══ AVAILABLE DATA ══

/-! ### One shift -/

/-- A shift with a word xored in passes the word's lowest bit through the register and keeps the other bits for later. -/
theorem crcShift_xor (c x : U16) : crcShift (c ^^^ x) = crcBit c (x.getLsbD 0) ^^^ (x >>> 1) := by
  have hshift : (c ^^^ x) >>> 1 = c >>> 1 ^^^ x >>> 1 := BitVec.ushiftRight_xor_distrib c x 1
  unfold crcShift crcBit
  rw [BitVec.getLsbD_xor, hshift]
  split_ifs
  · rw [BitVec.xor_assoc, BitVec.xor_comm (x >>> 1), ← BitVec.xor_assoc]
  · rfl

/-- A shift that shifts out a 0 is a plain shift. -/
theorem crcShift_of_lsb {c : U16} (h : c.getLsbD 0 = false) : crcShift c = c >>> 1 := by
  rw [crcShift, h]
  rfl

/-- Eight shifts. -/
def crcShift8 (c : U16) : U16 :=
  crcShift (crcShift (crcShift (crcShift (crcShift (crcShift (crcShift (crcShift c)))))))

/-- Past its eight bits a byte's word is 0. -/
theorem byte_ushiftRight_eight (d : Byte) : d.setWidth 16 >>> 8 = 0#16 := by
  have hlt := d.isLt
  refine BitVec.eq_of_toNat_eq ?_
  rw [BitVec.toNat_ushiftRight, BitVec.toNat_setWidth, Nat.shiftRight_eq_div_pow, BitVec.toNat_ofNat]
  omega

/-! ### The byte-at-a-time form -/

/-- The byte-at-a-time form of one byte is its bit-at-a-time form: each shift passes one bit of the byte. -/
theorem crcByteWise_eq (c : U16) (d : Byte) : crcByteWise c d = crcByte c d := by
  have hbit : ∀ i < 8, (d.setWidth 16 >>> i).getLsbD 0 = d.getLsbD i := fun i hi => by
    rw [BitVec.getLsbD_ushiftRight, BitVec.getLsbD_setWidth, Nat.add_zero, decide_eq_true (by omega), Bool.true_and]
  have hstep : ∀ i < 8, ∀ r, crcShift (r ^^^ d.setWidth 16 >>> i) =
      crcBit r (d.getLsbD i) ^^^ d.setWidth 16 >>> (i + 1) := fun i hi r => by
    rw [crcShift_xor, hbit i hi, ← BitVec.shiftRight_add]
  rw [crcByteWise, ← BitVec.ushiftRight_zero (d.setWidth 16), hstep 0 (by decide), hstep 1 (by decide),
    hstep 2 (by decide), hstep 3 (by decide), hstep 4 (by decide), hstep 5 (by decide), hstep 6 (by decide),
    hstep 7 (by decide), byte_ushiftRight_eight, BitVec.xor_zero]
  rfl

/-- Settles O10. -/
theorem crcByteWiseAgrees : Obligations.CrcByteWiseAgrees := fun s => by
  rw [crc16ByteWise, funext₂ crcByteWise_eq]
  rfl

/-! ### The two bytes of a register -/

theorem crcLow_toNat (c : U16) : (crcLow c).toNat = c.toNat % 256 := by
  rw [crcLow, BitVec.extractLsb'_toNat, Nat.shiftRight_zero]

theorem crcHigh_toNat (c : U16) : (crcHigh c).toNat = c.toNat / 256 := by
  have hlt := c.isLt
  rw [crcHigh, BitVec.extractLsb'_toNat, Nat.shiftRight_eq_div_pow]
  omega

/-- The two bytes of the field do not overlap, so joining them is adding them (R81). -/
theorem crcField_toNat (lo hi : Byte) : (crcField lo hi).toNat = lo.toNat + hi.toNat * 256 := by
  have hlo := lo.isLt
  have hhi := hi.isLt
  have hjoin : hi.toNat <<< 8 ||| lo.toNat = hi.toNat * 256 + lo.toNat := by
    rw [← Nat.shiftLeft_add_eq_or_of_lt hlo, Nat.shiftLeft_eq]
  rw [crcField, BitVec.toNat_or, BitVec.toNat_shiftLeft, BitVec.toNat_setWidth, BitVec.toNat_setWidth,
    Nat.mod_eq_of_lt (by omega : lo.toNat < 2 ^ 16), Nat.mod_eq_of_lt (by omega : hi.toNat < 2 ^ 16),
    Nat.mod_eq_of_lt (by rw [Nat.shiftLeft_eq]; omega), Nat.lor_comm, hjoin, Nat.add_comm]

theorem crcField_crcLow_crcHigh (c : U16) : crcField (crcLow c) (crcHigh c) = c := by
  refine BitVec.eq_of_toNat_eq ?_
  rw [crcField_toNat, crcLow_toNat, crcHigh_toNat]
  omega

theorem crcLow_crcField (lo hi : Byte) : crcLow (crcField lo hi) = lo := by
  have hlo := lo.isLt
  refine BitVec.eq_of_toNat_eq ?_
  rw [crcLow_toNat, crcField_toNat]
  omega

theorem crcHigh_crcField (lo hi : Byte) : crcHigh (crcField lo hi) = hi := by
  have hlo := lo.isLt
  refine BitVec.eq_of_toNat_eq ?_
  rw [crcHigh_toNat, crcField_toNat]
  omega

/-- Settles O13. -/
theorem verifyComparesTheCrcField : Obligations.VerifyComparesTheCrcField := by
  intro s lo hi
  rw [Bool.eq_iff_iff, verify_iff, decide_eq_true_iff]
  constructor
  · rintro ⟨rfl, rfl⟩
    exact (crcField_crcLow_crcHigh _).symm
  · intro h
    rw [h, crcLow_crcField, crcHigh_crcField]
    exact ⟨rfl, rfl⟩

/-! ### The residue -/

/-- Eight shifts of a register whose low byte is 0 are a plain shift by eight. -/
theorem crcShift8_of_low_zero {c : U16} (h : ∀ i < 8, c.getLsbD i = false) : crcShift8 c = c >>> 8 := by
  have hstep : ∀ i < 8, crcShift (c >>> i) = c >>> (i + 1) := fun i hi => by
    rw [crcShift_of_lsb (by rw [BitVec.getLsbD_ushiftRight]; exact h i hi), ← BitVec.shiftRight_add]
  calc crcShift8 c = crcShift8 (c >>> 0) := by rw [BitVec.ushiftRight_zero]
    _ = c >>> 8 := by
      rw [crcShift8, hstep 0 (by decide), hstep 1 (by decide), hstep 2 (by decide), hstep 3 (by decide),
        hstep 4 (by decide), hstep 5 (by decide), hstep 6 (by decide), hstep 7 (by decide)]

/-- A byte through the register: xor it in, then shift eight times (R102). -/
theorem crcByte_eq_shift8 (c : U16) (d : Byte) : crcByte c d = crcShift8 (c ^^^ d.setWidth 16) :=
  (crcByteWise_eq c d).symm

/-- The register's own low byte through it leaves the high byte. -/
theorem crcByte_crcLow (c : U16) : crcByte c (crcLow c) = c >>> 8 := by
  have hlow : ∀ i < 8, (c ^^^ (crcLow c).setWidth 16).getLsbD i = false := fun i hi => by
    have h16 : i < 16 := by omega
    simp [crcLow, hi, h16]
  rw [crcByte_eq_shift8, crcShift8_of_low_zero hlow, BitVec.ushiftRight_xor_distrib, byte_ushiftRight_eight,
    BitVec.xor_zero]

/-- The high byte through the register it is alone in leaves nothing. -/
theorem crcByte_crcHigh (c : U16) : crcByte (c >>> 8) (crcHigh c) = 0 := by
  have hhigh : (crcHigh c).setWidth 16 = c >>> 8 := by
    have hlt := c.isLt
    refine BitVec.eq_of_toNat_eq ?_
    rw [BitVec.toNat_setWidth, crcHigh_toNat, BitVec.toNat_ushiftRight, Nat.shiftRight_eq_div_pow]
    omega
  rw [crcByte_eq_shift8, hhigh, BitVec.xor_self]
  rfl
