-- ==== Sys2Proof/Machine/State.lean ====
section
/-! DEFINITION. The machine's state (10_state.md), the reasons a step could stop, and the state after power-on (R26). -/

namespace Sys2Proof.Machine

/-- The flat byte store (20_memory.md R30) as (address, byte) pairs: addresses strictly rising, below 65536, and no entry
equal to what an unlisted address reads as. `Memory.wf` in Machine/Memory.lean says so. -/
abbrev Memory := List Host.Cell

/-- One access of the bus (20_memory.md R31, R32, R37). -/
inductive BusAccess where
  /-- `MemRead(addr, 1)` -/
  | read (addr : Word)
  /-- `MemWrite(addr, 1, v)` -/
  | write (addr : Word) (v : Byte)
deriving DecidableEq, Repr

/-- The state: six registers, the NMI latch and the two input levels (10_state.md R10 to R25), the store behind the bus, the
platform's I/O map (R4), and the model's record of the last step's outputs (R37, R240). -/
structure State where
  /-- accumulator (R10) -/
  a : Byte
  /-- index register X (R10) -/
  x : Byte
  /-- index register Y (R10) -/
  y : Byte
  /-- stack pointer, an offset into page 1 (R13) -/
  sp : Byte
  /-- flag register (R20); bits 5 and 4 are 1 in every state a run reaches (R21) -/
  p : Byte
  /-- program counter (R17) -/
  pc : Word
  /-- NMI edge latch (R24) -/
  nmiPending : Bool
  /-- `irq_line`, an input level (R25), held here between the environment's changes of it -/
  irqLine : Bool
  /-- `reset_req`, an input level (R23), held here between the environment's changes of it -/
  resetReq : Bool
  /-- the bus's byte store (20_memory.md R30, R31) -/
  mem : Memory
  /-- the parameter `IO_REGIONS` (00_scope.md R4); no step changes it -/
  ioRegions : List IoRegion
  /-- the model's own counter of I/O reads, which the free value `Config.ioRead` is applied to (log entry 5) -/
  ioReads : Nat
  /-- the bus accesses of the last step, in order (20_memory.md R37; log entry 7) -/
  accesses : List BusAccess
  /-- the cycle count the last step returned (70_reset_and_hazards.md R240; log entry 7) -/
  cycles : Nat
deriving DecidableEq, Repr

/-- Why the machine could stop with a fault: never. "Nothing in this hardware is `fault` or `stuck`"
(93_implementation_defined.md Part A; 60_exceptions.md R200), so no definition raises one and the type has no
constructor (log entry 15, safe). -/
inductive Fault where
deriving DecidableEq, Repr

/-- Why an instruction could be refused. -/
inductive Refusal where
  /-- Raised by an arm of `exec` for an instruction without a meaning. Safe. No arm raises it in this model. -/
  | notModelled (mnemonic : String)
deriving DecidableEq, Repr

/-- What a step or an instruction answers. -/
abbrev Result := Host.Outcome State Fault Refusal

/-- The machine right after power-on (10_state.md R26, 70_reset_and_hazards.md R230) with a memory that lists nothing: the
program counter is the word at 0xFFFC, which reads 0x0000 there (log entries 2 and 3); no input is active (log entry 1);
the I/O map is the NES one (log entry 4); the outputs are those of the power-on step of 60_exceptions.md R208, which reads
the two vector bytes and costs 7 cycles (R244). -/
def State.reset : State where
  a := Config.resetA
  x := Config.resetX
  y := Config.resetY
  sp := Config.resetSp
  p := Config.resetP
  pc := 0x0000
  nmiPending := false
  irqLine := false
  resetReq := false
  mem := []
  ioRegions := Config.nesIoRegions
  ioReads := 0
  accesses := [.read Config.vecReset, .read (Config.vecReset + 1#16)]
  cycles := Config.entryCycles

end Sys2Proof.Machine
end

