-- ==== Sys2Proof/Certificates/Slice0/Obligations.lean ====
section
/-! DEFINITION. The statements about the machine, each formalising rules of spec/. -/

namespace Sys2Proof.Statements
open Sys2Proof Sys2Proof.Machine

/-- The rows `(mode, opcode byte, base cycles)` are all the encodings of the instruction: it has an encoding exactly where
one of them has its mode, and that row gives its opcode byte and that byte's base cycle count (30_encoding.md R56,
40_addressing_modes.md R84, 70_reset_and_hazards.md R241). -/
def RowsOf (i : Instr) (rows : List (Mode × Byte × Nat)) : Prop :=
  (i.WellFormed ↔ ∃ row ∈ rows, i.mode = row.1) ∧
  ∀ row ∈ rows, i.mode = row.1 → i.opcode = some row.2.1 ∧ baseCycles row.2.1 = row.2.2

/-- The eight rows of an accumulator instruction, in the order IMM, ZP, ZPX, ABS, ABX, ABY, IZX, IZY, with the cycle counts
2, 3, 4, 4, 4, 4, 6, 5 (R56). -/
def readRows (imm zp zpx abs abx aby izx izy : Byte) : List (Mode × Byte × Nat) :=
  [(.imm, imm, 2), (.zp, zp, 3), (.zpx, zpx, 4), (.abs, abs, 4), (.abx, abx, 4), (.aby, aby, 4), (.izx, izx, 6), (.izy, izy, 5)]

/-- The five rows of a shift or rotate, in the order ACC, ZP, ZPX, ABS, ABX, with the cycle counts 2, 5, 6, 6, 7 (R56). -/
def shiftRows (acc zp zpx abs abx : Byte) : List (Mode × Byte × Nat) :=
  [(.acc, acc, 2), (.zp, zp, 5), (.zpx, zpx, 6), (.abs, abs, 6), (.abx, abx, 7)]

/-- The instruction touches no memory and only the step's registers and flags named: it leaves PC, the accesses and the cycle
count as it found them. -/
structure InPlace (regs : List Reg) (flags : List Flag) (s t : State) : Prop where
  frame : Frame regs flags [] s t
  pc : t.pc = s.pc
  accesses : t.accesses = s.accesses
  cycles : t.cycles = s.cycles

/-- The instruction reads the value operand `src` and writes only the registers and flags named: it makes the operand's
accesses and no other, pays the page-cross penalty and no other, and leaves PC as it found it. -/
structure ReadsOperand (src : Source) (regs : List Reg) (flags : List Flag) (s t : State) : Prop where
  frame : Frame regs flags [] s t
  pc : t.pc = s.pc
  accesses : t.accesses = s.accesses ++ operandReads src s
  cycles : t.cycles = s.cycles + operandPenalty src s

/-- The instruction `i` loads register `r` from its operand, sets Z and N from the byte, and does nothing else. -/
def LoadsInto (i : Source → Instr) (r : Reg) : Prop :=
  ∀ src s, ∃ t, exec (i src) s = .next t ∧ t.reg r = operand src s ∧ ShowsZN (operand src s) t ∧
    ReadsOperand src [r] [.Z, .N] s t

/-- The instruction `i` stores register `r` at its effective address, without reading there, and does nothing else. -/
def StoresFrom (i : MemMode → Instr) (r : Reg) : Prop :=
  ∀ m s, ∃ t, exec (i m) s = .next t ∧ t.mem.read (effAddr m s).toNat = s.reg r ∧ Frame [] [] [effAddr m s] s t ∧
    t.pc = s.pc ∧ t.cycles = s.cycles ∧
    t.accesses = s.accesses ++ pointerReads m s ++ [.write (effAddr m s) (s.reg r)]

/-- The instruction `i` copies register `src` to register `dst`, sets Z and N from the byte, and does nothing else. -/
def Transfers (i : Instr) (src dst : Reg) : Prop :=
  ∀ s, ∃ t, exec i s = .next t ∧ t.reg dst = s.reg src ∧ ShowsZN (s.reg src) t ∧ InPlace [dst] [.Z, .N] s t

/-- The instruction `i` combines A with its operand by `f`, sets Z and N from the result, and does nothing else. -/
def CombinesWithA (i : Source → Instr) (f : Byte → Byte → Byte) : Prop :=
  ∀ src s, ∃ t, exec (i src) s = .next t ∧ t.a = f s.a (operand src s) ∧ ShowsZN (f s.a (operand src s)) t ∧
    ReadsOperand src [.A] [.Z, .N] s t

/-- The instruction `i` replaces its operand `v` by the byte with value `res v c`, `c` being the old carry, sets C to `out v`
and Z and N from the result, and does nothing else; on memory it is one read and one write of the same byte. -/
def Shifts (i : Place → Instr) (res : Byte → Bool → Nat) (out : Byte → Bool) : Prop :=
  (∀ s, ∃ t, exec (i .acc) s = .next t ∧ t.a.toNat = res s.a (s.flag .C) ∧ t.flag .C = out s.a ∧ ShowsZN t.a t ∧
    InPlace [.A] [.C, .Z, .N] s t) ∧
  (∀ m s, ∃ t r, exec (i (.mem m)) s = .next t ∧ r.toNat = res (memOperand m s) (s.flag .C) ∧
    t.mem.read (effAddr m s).toNat = r ∧ t.flag .C = out (memOperand m s) ∧ ShowsZN r t ∧
    Frame [] [.C, .Z, .N] [effAddr m s] s t ∧ t.pc = s.pc ∧ t.cycles = s.cycles ∧
    t.accesses = s.accesses ++ pointerReads m s ++ [.read (effAddr m s), .write (effAddr m s) r])

/-- The six read-modify-writes of the memory operand `m`, each with the value it gives the byte from the byte's old value and
the old carry (00_scope.md glossary, RMW; 45_shift_rotate.md R130 to R133, 46_inc_dec.md R140, R141). -/
def rmwRows (m : MemMode) : List (Instr × (Byte → Bool → Nat)) :=
  [(.asl (.mem m), fun v _ => 2 * v.toNat % 256), (.lsr (.mem m), fun v _ => v.toNat / 2),
   (.rol (.mem m), fun v c => (2 * v.toNat + c.toNat) % 256), (.ror (.mem m), fun v c => v.toNat / 2 + 128 * c.toNat),
   (.inc m, fun v _ => (v.toNat + 1) % 256), (.dec m, fun v _ => (v.toNat + 255) % 256)]

/-- The instruction `i` adds `delta` mod 256 to a memory byte, sets Z and N from the result, and does nothing else. -/
def AddsToMemory (i : MemMode → Instr) (delta : Nat) : Prop :=
  ∀ m s, ∃ t r, exec (i m) s = .next t ∧ r.toNat = ((memOperand m s).toNat + delta) % 256 ∧
    t.mem.read (effAddr m s).toNat = r ∧ ShowsZN r t ∧ Frame [] [.Z, .N] [effAddr m s] s t ∧ t.pc = s.pc ∧
    t.cycles = s.cycles ∧
    t.accesses = s.accesses ++ pointerReads m s ++ [.read (effAddr m s), .write (effAddr m s) r]

/-- The instruction `i` adds `delta` mod 256 to a register, sets Z and N from the result, and does nothing else. -/
def AddsToRegister (i : Instr) (r : Reg) (delta : Nat) : Prop :=
  ∀ s, ∃ t, exec i s = .next t ∧ (t.reg r).toNat = ((s.reg r).toNat + delta) % 256 ∧ ShowsZN (t.reg r) t ∧
    InPlace [r] [.Z, .N] s t

/-- The instruction `i` compares register `r` with its operand: C is the unsigned `R >= M`, Z is `R == M`, N is bit 7 of
the difference mod 256, and nothing else changes. -/
def ComparesWith (i : Source → Instr) (r : Reg) : Prop :=
  ∀ src s, ∃ t, exec (i src) s = .next t ∧
    t.flag .C = decide ((operand src s).toNat ≤ (s.reg r).toNat) ∧ t.flag .Z = decide (s.reg r = operand src s) ∧
    t.flag .N = decide (128 ≤ ((s.reg r).toNat + 256 - (operand src s).toNat) % 256) ∧
    ReadsOperand src [] [.C, .Z, .N] s t

/-- The branch `i` with opcode byte `op` tests `f` against `want`. `next` is the address after the branch, which PC holds
already: taken, PC becomes `next` plus the signed displacement mod 65536, at the cost of one cycle, or two into another
page; not taken, it stays; nothing else changes. -/
def BranchesOn (i : Byte → Instr) (op : Byte) (f : Flag) (want : Bool) : Prop :=
  ∀ (disp : Byte) (s : State) (pc0 : Word), s.pc = pc0 + 2#16 →
    (i disp).mode = .rel ∧ (i disp).length = 2 ∧ (i disp).opcode = some op ∧ baseCycles op = 2 ∧
    ∃ t, exec (i disp) s = .next t ∧
      (t.pc.toNat : Int) = (if s.flag f = want then ((pc0.toNat : Int) + 2 + disp.toInt) % 65536
        else ((pc0.toNat : Int) + 2) % 65536) ∧
      t.cycles = s.cycles + (if s.flag f = want then (if t.pc.toNat / 256 = s.pc.toNat / 256 then 1 else 2) else 0) ∧
      Frame [] [] [] s t ∧ t.accesses = s.accesses

/-- The flag instruction `i` with opcode byte `op` puts `b` in the flag `f` and changes no other bit of anything. -/
def PutsFlag (i : Instr) (op : Byte) (f : Flag) (b : Bool) : Prop :=
  i.opcode = some op ∧ baseCycles op = 2 ∧
    ∀ s, ∃ t, exec i s = .next t ∧ t.flag f = b ∧ InPlace [] [f] s t

/-- What an entry that pushes does, from `s` to `t`: the return address and the copy of P lie on the stack, high byte
highest, I is set, PC is the word at the vector, and nothing else changes. -/
structure Enters (vector : Word) (ret : Word) (copy : Byte) (s t : State) : Prop where
  pc : t.pc = busWord vector s
  sp : t.sp = s.sp - 3#8
  high : t.mem.read (stackAddr s.sp).toNat = highByte ret
  low : t.mem.read (stackAddr (s.sp - 1#8)).toNat = lowByte ret
  status : t.mem.read (stackAddr (s.sp - 2#8)).toNat = copy
  masked : t.flag .I = true
  frame : Frame [.SP] [.I] [stackAddr s.sp, stackAddr (s.sp - 1#8), stackAddr (s.sp - 2#8)] s t
  accesses : t.accesses = s.accesses ++ [.write (stackAddr s.sp) (highByte ret),
    .write (stackAddr (s.sp - 1#8)) (lowByte ret), .write (stackAddr (s.sp - 2#8)) copy, .read vector,
    .read (vector + 1#16)]
  cycles : t.cycles = s.cycles

end Sys2Proof.Statements

open Sys2Proof Sys2Proof.Machine Sys2Proof.Statements

/-! ### Encoding -/

/-- Every well-formed instruction encodes to as many bytes as its length says, and decoding them, whatever follows, gives it
back with every operand (30_encoding.md R50 to R56, 40_addressing_modes.md R84). -/
def Obligations.EncodeThenDecodeGivesInstruction : Prop :=
  ∀ (i : Instr) (rest : List Byte), i.WellFormed →
    ∃ bytes, encode i = some bytes ∧ bytes.length = i.length ∧ decode (bytes ++ rest) = .ok (i, rest)

/-- What decodes is well formed and encodes to the very bytes consumed (30_encoding.md R50 to R56). -/
def Obligations.DecodeThenEncodeGivesBytes : Prop :=
  ∀ (bytes rest : List Byte) (i : Instr), decode bytes = .ok (i, rest) →
    i.WellFormed ∧ ∃ used, encode i = some used ∧ bytes = used ++ rest

/-- Decoding never fails where the operand bytes are there: an opcode byte with two more bytes always decodes, and its length
depends on the opcode byte alone (30_encoding.md R50, R53). -/
def Obligations.EveryOpcodeByteDecodes : Prop :=
  ∀ (op b1 b2 : Byte) (rest : List Byte), ∃ i, decode (op :: b1 :: b2 :: rest) = .ok (i, (b1 :: b2 :: rest).drop (i.length - 1)) ∧
    i.length = opcodeLength op ∧ 1 ≤ i.length ∧ i.length ≤ 3

/-- The unused opcodes and NOP: one byte, two cycles, no effect (30_encoding.md R58, 49_stack_flag_system.md R193, R194). -/
def Obligations.UnusedAndNopDoNothing : Prop :=
  (∀ op ∈ unusedOpcodes, ∀ (rest : List Byte) (s : State),
    decode (op :: rest) = .ok (.unused op, rest) ∧ baseCycles op = 2 ∧ exec (.unused op) s = .next s) ∧
  (∀ (bytes rest : List Byte) (op : Byte), decode bytes = .ok (.unused op, rest) →
    op ∈ unusedOpcodes ∧ bytes = op :: rest) ∧
  (∀ (rest : List Byte) (s : State),
    decode (0xEA :: rest) = .ok (.nop, rest) ∧ baseCycles 0xEA = 2 ∧ exec .nop s = .next s) ∧
  (∀ s : State, NoEntry s → s.busAnswer s.pc ∈ unusedOpcodes ∨ s.busAnswer s.pc = 0xEA →
    ∃ t, step s = .next t ∧ t.pc.toNat = (s.pc.toNat + 1) % 65536 ∧ Frame [] [] [] s t ∧ t.accesses = [.read s.pc] ∧
      t.cycles = 2) ∧
  unusedOpcodes.length = 105

/-- A few words written out from the map of R55 decode to what they stand for, one per family. -/
def Obligations.SpecWordsDecodeAsSpecified : Prop :=
  decode [0xA9, 0x05, 0x8D, 0x00, 0x00] = .ok (.lda (.imm 0x05), [0x8D, 0x00, 0x00]) ∧
  decode [0x8D, 0x00, 0x02] = .ok (.sta (.abs 0x0200), []) ∧ decode [0xAA] = .ok (.tax, []) ∧
  decode [0x7D, 0xFF, 0x10] = .ok (.adc (.mem (.abx 0x10FF)), []) ∧ decode [0x24, 0x10] = .ok (.bit (.zp 0x10), []) ∧
  decode [0x6A] = .ok (.ror .acc, []) ∧ decode [0xCE, 0x00, 0x02] = .ok (.dec (.abs 0x0200), []) ∧
  decode [0xD1, 0x86] = .ok (.cmp (.mem (.izy 0x86)), []) ∧ decode [0x6C, 0x20, 0x01] = .ok (.jmp (.ind 0x0120), []) ∧
  decode [0xD0, 0xFB] = .ok (.bne 0xFB, []) ∧ decode [0x40] = .ok (.rti, []) ∧ decode [0x02] = .ok (.unused 0x02, [])

/-! ### The step -/

/-- Where no entry is recognised and the bytes the bus answers with at PC decode to `i`, a step is `exec i` of the state whose
PC has advanced past them; in plain memory those bytes are the stored ones (00_scope.md R9). -/
def Obligations.StepRunsTheDecodedInstruction : Prop :=
  ∀ (s : State) (i : Instr) (rest : List Byte), NoEntry s → decode (fetchedBytes s) = .ok (i, rest) →
    step s = exec i (s.advanced i) ∧ (s.advanced i).pc = s.pc + BitVec.ofNat 16 i.length ∧
    (s.advanced i).accesses = (List.range i.length).map (fun k => .read (s.pc + BitVec.ofNat 16 k)) ∧
    (PlainAt s [s.pc, s.pc + 1#16, s.pc + 2#16] →
      fetchedBytes s = [s.mem.read s.pc.toNat, s.mem.read (s.pc + 1#16).toNat, s.mem.read (s.pc + 2#16).toNat])

/-- `withFetchWord` lays an instruction's bytes where the very next step fetches them, in every state. -/
def Obligations.PlacedInstructionIsRunNext : Prop :=
  ∀ (s : State) (nbits w : Nat), ∃ i, decodeTableWord nbits w = some i ∧
    step (s.withFetchWord nbits w) = exec i ((s.withFetchWord nbits w).advanced i)

/-- Every step answers a next state: nothing faults, nothing is refused (60_exceptions.md R200, R225). -/
def Obligations.EveryStepAnswersNext : Prop := ∀ s : State, SafeStep s

/-- Every instruction completes in every state, whatever its operands (60_exceptions.md R200). -/
def Obligations.EveryInstructionCompletes : Prop := ∀ (i : Instr) (s : State), ∃ t, exec i s = .next t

═══

_EXERCISE PROMPT_:
Print the lines above from the one with "a := Config.resetA" through the one with "one of them", both included, exactly as written and nothing more.

_OUTPUT_:
  a := Config.resetA
  x := Config.resetX
  y := Config.resetY
  sp := Config.resetSp
  p := Config.resetP
  pc := 0x0000
  nmiPending := false
  irqLine := false
  resetReq := false
  mem := []
  ioRegions := Config.nesIoRegions
  ioReads := 0
  accesses := [.read Config.vecReset, .read (Config.vecReset + 1#16)]
  cycles := Config.entryCycles

end Sys2Proof.Machine
end

-- ==== Sys2Proof/Certificates/Slice0/Obligations.lean ====
section
/-! DEFINITION. The statements about the machine, each formalising rules of spec/. -/

namespace Sys2Proof.Statements
open Sys2Proof Sys2Proof.Machine

/-- The rows `(mode, opcode byte, base cycles)` are all the encodings of the instruction: it has an encoding exactly where
one of them has its mode, and that row gives its opcode byte and that byte's base cycle count (30_encoding.md R56,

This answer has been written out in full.